Top of Data for the task

-- ==== Sys2Proof/Tests/Slice0.lean ====
section
/-! SUPPORT. Tests: ill-formed terms refused, words written out from 30_encoding.md, one step per instruction with the
results of 95_test_vectors.md (or worked by hand from the rule named), and a witness for every statement's hypotheses. -/

namespace Sys2Proof.Tests

open Sys2Proof.Machine

/-! ## Helpers -/

/-- The reset state in an environment whose open parameters are known: RAM everywhere, the cells `mem` listed. -/
def lab (mem : List Host.Cell) : State :=
  { State.reset with
    env :=
      { cycles := 0, nmiPending := false, sdd1Present := true, sdd1Buf := [], aMap := [⟨0, 0x1000000, .ram⟩]
        aMem := mem, trace := [], inbox := [], script := [], answers := [], drawn := 0 } }

/-- `lab` with the row of one channel replaced. -/
def labRow (c : Chan) (r : Channel) (mem : List Host.Cell) : State := (lab mem).setRow c r

/-- A forward row: `DMAP` all clear, `BBAD`, source `A1B:A1T` and count. -/
def fwd (bbad a1b : Byte) (a1t das : Half) : Channel :=
  { Channel.reset with
    dir := false, ind := false, u5 := false, dec := false, fix := false, mode := 0
    bbad := bbad, a1b := a1b, a1t := a1t, das := das }

/-- A byte of `ExecuteDMA(c)` in flight with `n` bytes left. -/
def busy (c : Chan) (n : Nat) (s : State) : State :=
  { s.enterDMA c with seq := { Seq.idle with busy := some c, remaining := n } }

/-- What an answer leaves, where it is a next state. -/
def seen {α : Type} (r : Result) (f : State → α) : Option α :=
  match r with
  | .next t => some (f t)
  | .fault _ => none
  | .refused _ => none

/-- What has been observed, oldest first, cycles left out. -/
def told (t : State) : List Observed := accesses t.env.trace

/-- The byte a register read drives. -/
def driven (t : State) : Option Observed := t.env.trace.head?.map fun x => x.what

/-! ## Well-formedness (R102): a count of 0 belongs to other classes -/

theorem test_lcSingle_zero_refused : (Instr.lcSingle 3 0).wellFormed = false := by decide
theorem test_lcRepeat_zero_refused : (Instr.lcRepeat 0 0).wellFormed = false := by decide
theorem test_lc_counts_accepted :
    (Instr.lcSingle 3 1).wellFormed = true ∧ (Instr.lcRepeat 7 127).wellFormed = true := by decide

/-! ## Decoding: words written out from R100 to R103 and R115 -/

/-- R100: `0100 0011 0ccc rrrr`; the register number is `addr[3:0]`, the channel `addr[6:4]`. -/
theorem test_decode_reg_writes :
    decodeRegW 0b0100001100000000#16 0xA5 = .ok (.wrDmap 0 0xA5) ∧
    decodeRegW 0b0100001100010001#16 0xA5 = .ok (.wrBbad 1 0xA5) ∧
    decodeRegW 0b0100001100100010#16 0xA5 = .ok (.wrA1tl 2 0xA5) ∧
    decodeRegW 0b0100001100110011#16 0xA5 = .ok (.wrA1th 3 0xA5) ∧
    decodeRegW 0b0100001101000100#16 0xA5 = .ok (.wrA1b 4 0xA5) ∧
    decodeRegW 0b0100001101010101#16 0xA5 = .ok (.wrDasl 5 0xA5) ∧
    decodeRegW 0b0100001101100110#16 0xA5 = .ok (.wrDash 6 0xA5) ∧
    decodeRegW 0b0100001101110111#16 0xA5 = .ok (.wrDasb 7 0xA5) ∧
    decodeRegW 0b0100001100001000#16 0xA5 = .ok (.wrA2al 0 0xA5) ∧
    decodeRegW 0b0100001100011001#16 0xA5 = .ok (.wrA2ah 1 0xA5) ∧
    decodeRegW 0b0100001100101010#16 0xA5 = .ok (.wrNtrl 2 0xA5) ∧
    decodeRegW 0b0100001100111011#16 0xA5 = .ok (.wrUnimplB 3 0xA5) ∧
    decodeRegW 0b0100001101001100#16 0xA5 = .ok (.wrUnimplCF 4 0 0xA5) ∧
    decodeRegW 0b0100001101111111#16 0xA5 = .ok (.wrUnimplCF 7 3 0xA5) ∧
    decodeRegW 0b0100001000001011#16 0xA5 = .ok (.wrMdmaen 0xA5) ∧
    decodeRegW 0b0100001000001100#16 0xA5 = .ok (.wrHdmaen 0xA5) := ⟨rfl, rfl, rfl, rfl, rfl, rfl, rfl, rfl, rfl, rfl,
  rfl, rfl, rfl, rfl, rfl, rfl⟩

/-- R100, reads. -/
theorem test_decode_reg_reads :
    decodeRegR 0b0100001100000000#16 = .ok (.rdDmap 0) ∧ decodeRegR 0b0100001100010001#16 = .ok (.rdBbad 1) ∧
    decodeRegR 0b0100001100100010#16 = .ok (.rdA1tl 2) ∧ decodeRegR 0b0100001100110011#16 = .ok (.rdA1th 3) ∧
    decodeRegR 0b0100001101000100#16 = .ok (.rdA1b 4) ∧ decodeRegR 0b0100001101010101#16 = .ok (.rdDasl 5) ∧
    decodeRegR 0b0100001101100110#16 = .ok (.rdDash 6) ∧ decodeRegR 0b0100001101110111#16 = .ok (.rdDasb 7) ∧
    decodeRegR 0b0100001100001000#16 = .ok (.rdA2al 0) ∧ decodeRegR 0b0100001100011001#16 = .ok (.rdA2ah 1) ∧
    decodeRegR 0b0100001100101010#16 = .ok (.rdNtrl 2) ∧ decodeRegR 0b0100001100111011#16 = .ok (.rdUnimplB 3) ∧
    decodeRegR 0b0100001101001110#16 = .ok (.rdUnimplCF 4 2) ∧ decodeRegR 0b0100001000001011#16 = .ok .rdMdmaen ∧
    decodeRegR 0b0100001000001100#16 = .ok .rdHdmaen := ⟨rfl, rfl, rfl, rfl, rfl, rfl, rfl, rfl, rfl, rfl, rfl, rfl,
  rfl, rfl, rfl⟩

/-- R159: addresses beside the block's. -/
theorem test_decode_other_addresses :
    decodeRegW 0x42FF 0 = .error (.notTheBlocks 0x42FF) ∧ decodeRegW 0x4380 0 = .error (.notTheBlocks 0x4380) ∧
    decodeRegW 0x420A 0 = .error (.notTheBlocks 0x420A) ∧ decodeRegR 0x420D = .error (.notTheBlocks 0x420D) :=
  ⟨rfl, rfl, rfl, rfl⟩

/-- R101: `MODE` is bits 2:0, whatever the other bits. -/
theorem test_decode_xfer :
    (decodeDmap 5 0b11111000#8).xfer = .xferM0 5 ∧ (decodeDmap 5 0b00000001#8).xfer = .xferM1 5 ∧
    (decodeDmap 5 0b10101010#8).xfer = .xferM2 5 ∧ (decodeDmap 5 0b01010011#8).xfer = .xferM3 5 ∧
    (decodeDmap 5 0b00001100#8).xfer = .xferM4 5 ∧ (decodeDmap 5 0b11000101#8).xfer = .xferM5 5 ∧
    (decodeDmap 5 0b00110110#8).xfer = .xferM6 5 ∧ (decodeDmap 5 0b11111111#8).xfer = .xferM7 5 := by decide

/-- R101: `DIR` is bit 7, `IND` bit 6, `DEC` bit 4, `FIX` bit 3; `FIX` wins over `DEC`. -/
theorem test_decode_dir_step_haddr :
    (decodeDmap 6 0b01111111#8).dir = .dirA2B 6 ∧ (decodeDmap 6 0b10000000#8).dir = .dirB2A 6 ∧
    (decodeDmap 6 0b11100111#8).step = .stepInc 6 ∧ (decodeDmap 6 0b11110111#8).step = .stepDec 6 ∧
    (decodeDmap 6 0b00001000#8).step = .stepFix 6 ∧ (decodeDmap 6 0b00011000#8).step = .stepFix 6 ∧
    (decodeDmap 6 0b10111111#8).haddr = .haddrDirect 6 ∧ (decodeDmap 6 0b01000000#8).haddr = .haddrIndirect 6 := by
  decide

/-- R102: the four classes, at their edges. -/
theorem test_decode_line_count_bytes :
    decodeLcb 1 0b00000000#8 = .lcEnd 1 ∧ decodeLcb 1 0b10000000#8 = .lcRep128 1 ∧
    decodeLcb 1 0b00000001#8 = .lcSingle 1 1 ∧ decodeLcb 1 0b01111111#8 = .lcSingle 1 127 ∧
    decodeLcb 1 0b10000001#8 = .lcRepeat 1 1 ∧ decodeLcb 1 0b11111111#8 = .lcRepeat 1 127 := by decide

/-- R103: one instruction for each set bit, ascending. -/
theorem test_decode_masks :
    decodeMdma 0b11111111#8 = [.dmaExec0, .dmaExec1, .dmaExec2, .dmaExec3, .dmaExec4, .dmaExec5, .dmaExec6, .dmaExec7] ∧
    decodeMdma 0b10010000#8 = [.dmaExec4, .dmaExec7] ∧ decodeMdma 0#8 = [] ∧
    decodeHdma 0b11111111#8 = [.hdmaEn0, .hdmaEn1, .hdmaEn2, .hdmaEn3, .hdmaEn4, .hdmaEn5, .hdmaEn6, .hdmaEn7] ∧
    decodeHdma 0b01000010#8 = [.hdmaEn1, .hdmaEn6] := by decide

/-- R115: `RESET` is bit 2, `HDMA_INIT` bit 1, `HDMA_LINE` bit 0, taken in this order. -/
theorem test_decode_events :
    decodeEvent 0b100#3 = [.evReset] ∧ decodeEvent 0b010#3 = [.evHdmaInit] ∧ decodeEvent 0b001#3 = [.evHdmaLine] ∧
    decodeEvent 0b111#3 = [.evReset, .evHdmaInit, .evHdmaLine] ∧ decodeEvent 0#3 = [] := by decide

/-- A word of the table runs as the first instruction after reset: `WR.HDMAEN` with data 0x81, and mode 4. -/
theorem test_fetch_word :
    decodeTableWord 24 0x81420C = some (.wrHdmaen 0x81) ∧
    seen (step (State.reset.withFetchWord 24 0x81420C)) (fun t => t.hdmaen) = some 0x81 ∧
    decodeTableWord 8 0x04 = some (.xferM4 0) ∧
    seen (step (State.reset.withFetchWord 8 0x04)) (fun t => t.patternStep) = some 1 := ⟨rfl, rfl, rfl, rfl⟩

Bottom of Data for the task

Although the records may continue, retype only the lines from the first one through the one containing "s.enterDMA c with", exactly as they appear.

-- ==== Sys2Proof/Tests/Slice0.lean ====
section
/-! SUPPORT. Tests: ill-formed terms refused, words written out from 30_encoding.md, one step per instruction with the
results of 95_test_vectors.md (or worked by hand from the rule named), and a witness for every statement's hypotheses. -/

namespace Sys2Proof.Tests

open Sys2Proof.Machine

/-! ## Helpers -/

/-- The reset state in an environment whose open parameters are known: RAM everywhere, the cells `mem` listed. -/
def lab (mem : List Host.Cell) : State :=
  { State.reset with
    env :=
      { cycles := 0, nmiPending := false, sdd1Present := true, sdd1Buf := [], aMap := [⟨0, 0x1000000, .ram⟩]
        aMem := mem, trace := [], inbox := [], script := [], answers := [], drawn := 0 } }

/-- `lab` with the row of one channel replaced. -/
def labRow (c : Chan) (r : Channel) (mem : List Host.Cell) : State := (lab mem).setRow c r

/-- A forward row: `DMAP` all clear, `BBAD`, source `A1B:A1T` and count. -/
def fwd (bbad a1b : Byte) (a1t das : Half) : Channel :=
  { Channel.reset with
    dir := false, ind := false, u5 := false, dec := false, fix := false, mode := 0
    bbad := bbad, a1b := a1b, a1t := a1t, das := das }

/-- A byte of `ExecuteDMA(c)` in flight with `n` bytes left. -/
def busy (c : Chan) (n : Nat) (s : State) : State :=
  { s.enterDMA c with seq := { Seq.idle with busy := some c, remaining := n } }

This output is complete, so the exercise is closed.